CDC will also upgrade its nearly decade-old BioSense program, a national public health surveillance system for early detection and rapid assessment of potential bioterrorism-related illness. BioSense 2.0 will be expanded to connect with state and local health departments as well as to contribute information for public health awareness, routine public health practice, and improved health outcomes and public health.
The administration’s big data initiative is a partial response to a 2010 report by the Presidential Commission on Science and Technology that recommended Washington support more cross-agency projects and spend more on networking and IT research.
In addition to NSF, NIH, and CDC, the initiative also involves the defense department and its Defense Advanced Research Projects Agency; the energy and homeland security departments; and the U.S. Geological Survey. More than a half-dozen federal departments and agencies working on 80-some projects hold more than a little potential for duplicative projects that respect agency turf more than taxpayer dollars, Doug Henschen, executive editor of InformationWeek, recently observed.
Concern for waste is well founded. According to the Chief Information Officers Council, the federal government quadrupled its number of data centers between 1998 and 2010. On average these centers were using only 27% of their computer power—a percentage Washington hopes to raise through the Federal Data Center Consolidation Initiative (FDDCI).
In November, officials unveiled plans to halve the number of federal data centers from 2,094 to 1,132 by 2015, at a $5 billion savings. These include 31 NIH data centers and one center each for CDC and FDA. But just last month, the Office of Management and Budget changed the plan by redefining data centers to include facilities of smaller than 500 square feet. The new number of 3,133 data centers will be sliced by “at least 1,200” by 2015, representing a roughly 40% cutback.
Consolidation should entail more cross-disciplinary projects such as the Open Science Grid funded by NSF and the energy department. The grid supports some 30 virtual organizations at 80 sites worldwide, enabling some 8,000 scientists across the globe to support projects in structural biology as well as astrophysics, high-energy physics, and nanoscience.
Henschen cited a successful academic example of cross-disciplinary data collaboration with a life science application: Over the past two years, Johns Hopkins University has created a “Data-Scope,” a data supercomputer funded with a $2.2 million NSF grant.

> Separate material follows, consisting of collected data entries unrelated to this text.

@[simp] theorem State.putEntry_rate0 (s : State) (h : Handle) (e : Option Entry) :
    (s.putEntry h e).rate0 = s.rate0 := rfl

@[simp] theorem State.putEntry_choiceDue (s : State) (h : Handle) (e : Option Entry) :
    (s.putEntry h e).choiceDue = s.choiceDue := rfl

@[simp] theorem State.putEntry_pending (s : State) (h : Handle) (e : Option Entry) :
    (s.putEntry h e).pending = s.pending := rfl

@[simp] theorem State.putEntry_seg (s : State) (h : Handle) (e : Option Entry) (k : Seg) :
    (s.putEntry h e).seg k = s.seg k := rfl

@[simp] theorem State.putEntry_jobAt (s : State) (h : Handle) (e : Option Entry) (k : Slot) :
    (s.putEntry h e).jobAt k = s.jobAt k := rfl

@[simp] theorem State.putEntry_genAt (s : State) (h : Handle) (e : Option Entry) (k : Slot) :
    (s.putEntry h e).genAt k = s.genAt k := rfl

/-! Changing a roster entry. -/

@[simp] theorem State.modEntry_slots (s : State) (h : Handle) (f : Entry → Entry) :
    (s.modEntry h f).slots = s.slots := rfl

@[simp] theorem State.modEntry_heldSet (s : State) (h : Handle) (f : Entry → Entry) :
    (s.modEntry h f).heldSet = s.heldSet := rfl

@[simp] theorem State.modEntry_accepted (s : State) (h : Handle) (f : Entry → Entry) :
    (s.modEntry h f).accepted = s.accepted := rfl

@[simp] theorem State.modEntry_segs (s : State) (h : Handle) (f : Entry → Entry) :
    (s.modEntry h f).segs = s.segs := rfl

@[simp] theorem State.modEntry_poolFree (s : State) (h : Handle) (f : Entry → Entry) :
    (s.modEntry h f).poolFree = s.poolFree := rfl

@[simp] theorem State.modEntry_rx (s : State) (h : Handle) (f : Entry → Entry) :
    (s.modEntry h f).rx = s.rx := rfl

@[simp] theorem State.modEntry_cache (s : State) (h : Handle) (f : Entry → Entry) :
    (s.modEntry h f).cache = s.cache := rfl

@[simp] theorem State.modEntry_replies (s : State) (h : Handle) (f : Entry → Entry) :
    (s.modEntry h f).replies = s.replies := rfl

@[simp] theorem State.modEntry_reports (s : State) (h : Handle) (f : Entry → Entry) :
    (s.modEntry h f).reports = s.reports := rfl

@[simp] theorem State.modEntry_nextSeq (s : State) (h : Handle) (f : Entry → Entry) :
    (s.modEntry h f).nextSeq = s.nextSeq := rfl

@[simp] theorem State.modEntry_claims (s : State) (h : Handle) (f : Entry → Entry) :
    (s.modEntry h f).claims = s.claims := rfl

@[simp] theorem State.modEntry_attn (s : State) (h : Handle) (f : Entry → Entry) :
    (s.modEntry h f).attn = s.attn := rfl

@[simp] theorem State.modEntry_htx (s : State) (h : Handle) (f : Entry → Entry) :
    (s.modEntry h f).htx = s.htx := rfl

@[simp] theorem State.modEntry_restart (s : State) (h : Handle) (f : Entry → Entry) :
    (s.modEntry h f).restart = s.restart := rfl

@[simp] theorem State.modEntry_rstLow (s : State) (h : Handle) (f : Entry → Entry) :
    (s.modEntry h f).rstLow = s.rstLow := rfl

@[simp] theorem State.modEntry_rate1 (s : State) (h : Handle) (f : Entry → Entry) :
    (s.modEntry h f).rate1 = s.rate1 := rfl

@[simp] theorem State.modEntry_rate0 (s : State) (h : Handle) (f : Entry → Entry) :
    (s.modEntry h f).rate0 = s.rate0 := rfl

@[simp] theorem State.modEntry_choiceDue (s : State) (h : Handle) (f : Entry → Entry) :
    (s.modEntry h f).choiceDue = s.choiceDue := rfl

@[simp] theorem State.modEntry_pending (s : State) (h : Handle) (f : Entry → Entry) :
    (s.modEntry h f).pending = s.pending := rfl

@[simp] theorem State.modEntry_seg (s : State) (h : Handle) (f : Entry → Entry) (k : Seg) :
    (s.modEntry h f).seg k = s.seg k := rfl

@[simp] theorem State.modEntry_jobAt (s : State) (h : Handle) (f : Entry → Entry) (k : Slot) :
    (s.modEntry h f).jobAt k = s.jobAt k := rfl

@[simp] theorem State.modEntry_genAt (s : State) (h : Handle) (f : Entry → Entry) (k : Slot) :
    (s.modEntry h f).genAt k = s.genAt k := rfl

/-! Queuing a reply. -/

@[simp] theorem State.queueReply_slots (s : State) (f : Frame) :
    (s.queueReply f).slots = s.slots := rfl

@[simp] theorem State.queueReply_heldSet (s : State) (f : Frame) :
    (s.queueReply f).heldSet = s.heldSet := rfl

@[simp] theorem State.queueReply_accepted (s : State) (f : Frame) :
    (s.queueReply f).accepted = s.accepted := rfl

@[simp] theorem State.queueReply_segs (s : State) (f : Frame) :
    (s.queueReply f).segs = s.segs := rfl

@[simp] theorem State.queueReply_roster (s : State) (f : Frame) :
    (s.queueReply f).roster = s.roster := rfl

@[simp] theorem State.queueReply_poolFree (s : State) (f : Frame) :
    (s.queueReply f).poolFree = s.poolFree := rfl

@[simp] theorem State.queueReply_rx (s : State) (f : Frame) :
    (s.queueReply f).rx = s.rx := rfl

@[simp] theorem State.queueReply_cache (s : State) (f : Frame) :
    (s.queueReply f).cache = s.cache := rfl

@[simp] theorem State.queueReply_reports (s : State) (f : Frame) :
    (s.queueReply f).reports = s.reports := rfl

@[simp] theorem State.queueReply_nextSeq (s : State) (f : Frame) :
    (s.queueReply f).nextSeq = s.nextSeq := rfl

@[simp] theorem State.queueReply_claims (s : State) (f : Frame) :
    (s.queueReply f).claims = s.claims := rfl

@[simp] theorem State.queueReply_attn (s : State) (f : Frame) :
    (s.queueReply f).attn = s.attn := rfl

@[simp] theorem State.queueReply_htx (s : State) (f : Frame) :
    (s.queueReply f).htx = s.htx := rfl

@[simp] theorem State.queueReply_restart (s : State) (f : Frame) :
    (s.queueReply f).restart = s.restart := rfl

@[simp] theorem State.queueReply_rstLow (s : State) (f : Frame) :
    (s.queueReply f).rstLow = s.rstLow := rfl

@[simp] theorem State.queueReply_rate1 (s : State) (f : Frame) :
    (s.queueReply f).rate1 = s.rate1 := rfl

@[simp] theorem State.queueReply_rate0 (s : State) (f : Frame) :
    (s.queueReply f).rate0 = s.rate0 := rfl

@[simp] theorem State.queueReply_choiceDue (s : State) (f : Frame) :
    (s.queueReply f).choiceDue = s.choiceDue := rfl

@[simp] theorem State.queueReply_pending (s : State) (f : Frame) :
    (s.queueReply f).pending = s.pending := rfl

@[simp] theorem State.queueReply_seg (s : State) (f : Frame) (k : Seg) :
    (s.queueReply f).seg k = s.seg k := rfl

@[simp] theorem State.queueReply_jobAt (s : State) (f : Frame) (k : Slot) :
    (s.queueReply f).jobAt k = s.jobAt k := rfl

@[simp] theorem State.queueReply_genAt (s : State) (f : Frame) (k : Slot) :
    (s.queueReply f).genAt k = s.genAt k := rfl

@[simp] theorem State.queueReply_entryAt (s : State) (f : Frame) (k : Handle) :
    (s.queueReply f).entryAt k = s.entryAt k := rfl

/-! Caching a reply. -/

@[simp] theorem State.enterCache_slots (s : State) (t : Byte) (f : Frame) :
    (s.enterCache t f).slots = s.slots := rfl

@[simp] theorem State.enterCache_heldSet (s : State) (t : Byte) (f : Frame) :
    (s.enterCache t f).heldSet = s.heldSet := rfl

@[simp] theorem State.enterCache_accepted (s : State) (t : Byte) (f : Frame) :
    (s.enterCache t f).accepted = s.accepted := rfl

@[simp] theorem State.enterCache_segs (s : State) (t : Byte) (f : Frame) :
    (s.enterCache t f).segs = s.segs := rfl

@[simp] theorem State.enterCache_roster (s : State) (t : Byte) (f : Frame) :
    (s.enterCache t f).roster = s.roster := rfl

@[simp] theorem State.enterCache_poolFree (s : State) (t : Byte) (f : Frame) :
    (s.enterCache t f).poolFree = s.poolFree := rfl

@[simp] theorem State.enterCache_rx (s : State) (t : Byte) (f : Frame) :
    (s.enterCache t f).rx = s.rx := rfl

@[simp] theorem State.enterCache_replies (s : State) (t : Byte) (f : Frame) :
    (s.enterCache t f).replies = s.replies := rfl

@[simp] theorem State.enterCache_reports (s : State) (t : Byte) (f : Frame) :
    (s.enterCache t f).reports = s.reports := rfl

@[simp] theorem State.enterCache_nextSeq (s : State) (t : Byte) (f : Frame) :
    (s.enterCache t f).nextSeq = s.nextSeq := rfl

@[simp] theorem State.enterCache_claims (s : State) (t : Byte) (f : Frame) :
    (s.enterCache t f).claims = s.claims := rfl

@[simp] theorem State.enterCache_attn (s : State) (t : Byte) (f : Frame) :
    (s.enterCache t f).attn = s.attn := rfl

@[simp] theorem State.enterCache_htx (s : State) (t : Byte) (f : Frame) :
    (s.enterCache t f).htx = s.htx := rfl

@[simp] theorem State.enterCache_restart (s : State) (t : Byte) (f : Frame) :
    (s.enterCache t f).restart = s.restart := rfl

@[simp] theorem State.enterCache_rstLow (s : State) (t : Byte) (f : Frame) :
    (s.enterCache t f).rstLow = s.rstLow := rfl

@[simp] theorem State.enterCache_rate1 (s : State) (t : Byte) (f : Frame) :
    (s.enterCache t f).rate1 = s.rate1 := rfl

@[simp] theorem State.enterCache_rate0 (s : State) (t : Byte) (f : Frame) :
    (s.enterCache t f).rate0 = s.rate0 := rfl

@[simp] theorem State.enterCache_choiceDue (s : State) (t : Byte) (f : Frame) :
    (s.enterCache t f).choiceDue = s.choiceDue := rfl

@[simp] theorem State.enterCache_pending (s : State) (t : Byte) (f : Frame) :
    (s.enterCache t f).pending = s.pending := rfl

@[simp] theorem State.enterCache_seg (s : State) (t : Byte) (f : Frame) (k : Seg) :
    (s.enterCache t f).seg k = s.seg k := rfl

@[simp] theorem State.enterCache_jobAt (s : State) (t : Byte) (f : Frame) (k : Slot) :
    (s.enterCache t f).jobAt k = s.jobAt k := rfl

@[simp] theorem State.enterCache_genAt (s : State) (t : Byte) (f : Frame) (k : Slot) :
    (s.enterCache t f).genAt k = s.genAt k := rfl

@[simp] theorem State.enterCache_entryAt (s : State) (t : Byte) (f : Frame) (k : Handle) :
    (s.enterCache t f).entryAt k = s.entryAt k := rfl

Data-Scope combines storage, fast input-output, and stream-processing capability with racks of graphic processing units.
The big data initiative offers another opportunity to not only ramp up some beneficial projects but to use savings creatively. Consolidation savings should be plowed into additional big data projects; perhaps more data could join the 1000 Genomes on the Amazon cloud or another cloud service. Or perhaps the initiative’s healthcare delivery piece could be expanded; McKinsey estimated the nation could save $200 billion, or about 8% of total expenditure, through big data.